**What you have to do**
Given the material below, return only the lines starting at the line with "namespace Sys2Proof.Tests" and ending at the line with "def fetched (s", exactly as they appear.

**Data under study**
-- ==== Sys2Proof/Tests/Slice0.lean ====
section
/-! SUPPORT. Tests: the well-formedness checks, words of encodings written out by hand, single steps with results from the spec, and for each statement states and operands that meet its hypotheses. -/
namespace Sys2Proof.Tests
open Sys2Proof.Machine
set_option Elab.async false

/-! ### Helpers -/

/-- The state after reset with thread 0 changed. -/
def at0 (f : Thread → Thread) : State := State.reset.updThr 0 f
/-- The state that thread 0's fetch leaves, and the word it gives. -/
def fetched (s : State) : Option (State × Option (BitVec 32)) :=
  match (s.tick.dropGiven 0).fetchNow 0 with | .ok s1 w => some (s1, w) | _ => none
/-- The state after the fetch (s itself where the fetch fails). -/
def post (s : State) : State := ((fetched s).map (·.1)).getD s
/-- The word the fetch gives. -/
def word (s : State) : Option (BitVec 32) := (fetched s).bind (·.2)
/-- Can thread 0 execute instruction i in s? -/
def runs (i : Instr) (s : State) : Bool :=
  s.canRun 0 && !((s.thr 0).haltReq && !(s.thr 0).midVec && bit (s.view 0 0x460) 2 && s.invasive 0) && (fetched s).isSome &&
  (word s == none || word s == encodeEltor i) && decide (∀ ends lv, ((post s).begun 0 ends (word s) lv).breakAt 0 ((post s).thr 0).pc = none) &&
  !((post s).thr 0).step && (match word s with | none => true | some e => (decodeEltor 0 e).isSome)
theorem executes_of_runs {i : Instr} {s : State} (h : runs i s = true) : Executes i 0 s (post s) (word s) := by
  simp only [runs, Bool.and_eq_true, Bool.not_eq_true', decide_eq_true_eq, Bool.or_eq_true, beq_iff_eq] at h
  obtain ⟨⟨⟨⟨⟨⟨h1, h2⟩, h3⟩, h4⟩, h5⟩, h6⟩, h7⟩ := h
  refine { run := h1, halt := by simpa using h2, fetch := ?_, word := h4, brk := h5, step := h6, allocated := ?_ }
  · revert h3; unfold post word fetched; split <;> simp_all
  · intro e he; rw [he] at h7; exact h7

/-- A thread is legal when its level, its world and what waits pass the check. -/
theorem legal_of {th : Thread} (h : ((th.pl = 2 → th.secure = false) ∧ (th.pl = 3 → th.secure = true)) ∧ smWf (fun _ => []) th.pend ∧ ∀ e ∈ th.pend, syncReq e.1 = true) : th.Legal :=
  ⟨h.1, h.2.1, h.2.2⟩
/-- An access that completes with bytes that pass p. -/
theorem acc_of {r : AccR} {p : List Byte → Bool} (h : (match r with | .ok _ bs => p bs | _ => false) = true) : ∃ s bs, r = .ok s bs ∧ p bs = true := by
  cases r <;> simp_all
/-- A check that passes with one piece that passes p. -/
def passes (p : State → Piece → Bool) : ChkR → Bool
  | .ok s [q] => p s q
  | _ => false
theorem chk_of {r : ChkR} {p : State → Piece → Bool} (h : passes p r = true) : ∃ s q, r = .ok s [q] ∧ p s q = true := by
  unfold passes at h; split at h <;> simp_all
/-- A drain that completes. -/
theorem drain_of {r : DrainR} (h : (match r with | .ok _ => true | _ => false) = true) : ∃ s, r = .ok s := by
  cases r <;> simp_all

...

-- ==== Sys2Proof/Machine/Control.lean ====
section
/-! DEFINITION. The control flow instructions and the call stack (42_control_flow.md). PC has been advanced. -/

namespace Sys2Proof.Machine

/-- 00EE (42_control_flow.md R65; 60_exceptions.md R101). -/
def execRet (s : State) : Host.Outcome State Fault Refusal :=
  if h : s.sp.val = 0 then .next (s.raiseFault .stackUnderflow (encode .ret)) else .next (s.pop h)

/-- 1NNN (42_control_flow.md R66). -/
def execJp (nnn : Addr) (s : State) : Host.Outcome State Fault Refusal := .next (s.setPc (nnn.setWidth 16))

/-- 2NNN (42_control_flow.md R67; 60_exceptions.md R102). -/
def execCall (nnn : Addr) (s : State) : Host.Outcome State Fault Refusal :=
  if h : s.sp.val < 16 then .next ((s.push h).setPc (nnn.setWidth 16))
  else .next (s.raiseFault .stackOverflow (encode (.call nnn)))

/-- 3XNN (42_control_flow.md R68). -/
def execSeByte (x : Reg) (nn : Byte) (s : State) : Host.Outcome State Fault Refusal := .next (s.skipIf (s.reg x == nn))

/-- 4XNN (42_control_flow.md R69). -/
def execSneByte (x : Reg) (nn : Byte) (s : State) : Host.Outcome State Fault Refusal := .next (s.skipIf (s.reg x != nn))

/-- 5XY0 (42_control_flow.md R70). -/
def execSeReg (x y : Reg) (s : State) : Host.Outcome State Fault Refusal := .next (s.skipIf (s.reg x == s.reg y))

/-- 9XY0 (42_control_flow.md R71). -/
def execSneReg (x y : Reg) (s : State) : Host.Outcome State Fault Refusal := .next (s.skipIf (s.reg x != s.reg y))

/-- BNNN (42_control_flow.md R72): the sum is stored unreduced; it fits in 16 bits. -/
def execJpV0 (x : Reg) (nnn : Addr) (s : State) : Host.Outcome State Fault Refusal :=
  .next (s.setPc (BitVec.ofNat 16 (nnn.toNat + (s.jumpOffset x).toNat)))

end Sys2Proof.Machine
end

**Exercise solution**
namespace Sys2Proof.Tests
open Sys2Proof.Machine
set_option Elab.async false

/-! ### Helpers -/

/-- The state after reset with thread 0 changed. -/
def at0 (f : Thread → Thread) : State := State.reset.updThr 0 f
/-- The state that thread 0's fetch leaves, and the word it gives. -/
def fetched (s : State) : Option (State × Option (BitVec 32)) :=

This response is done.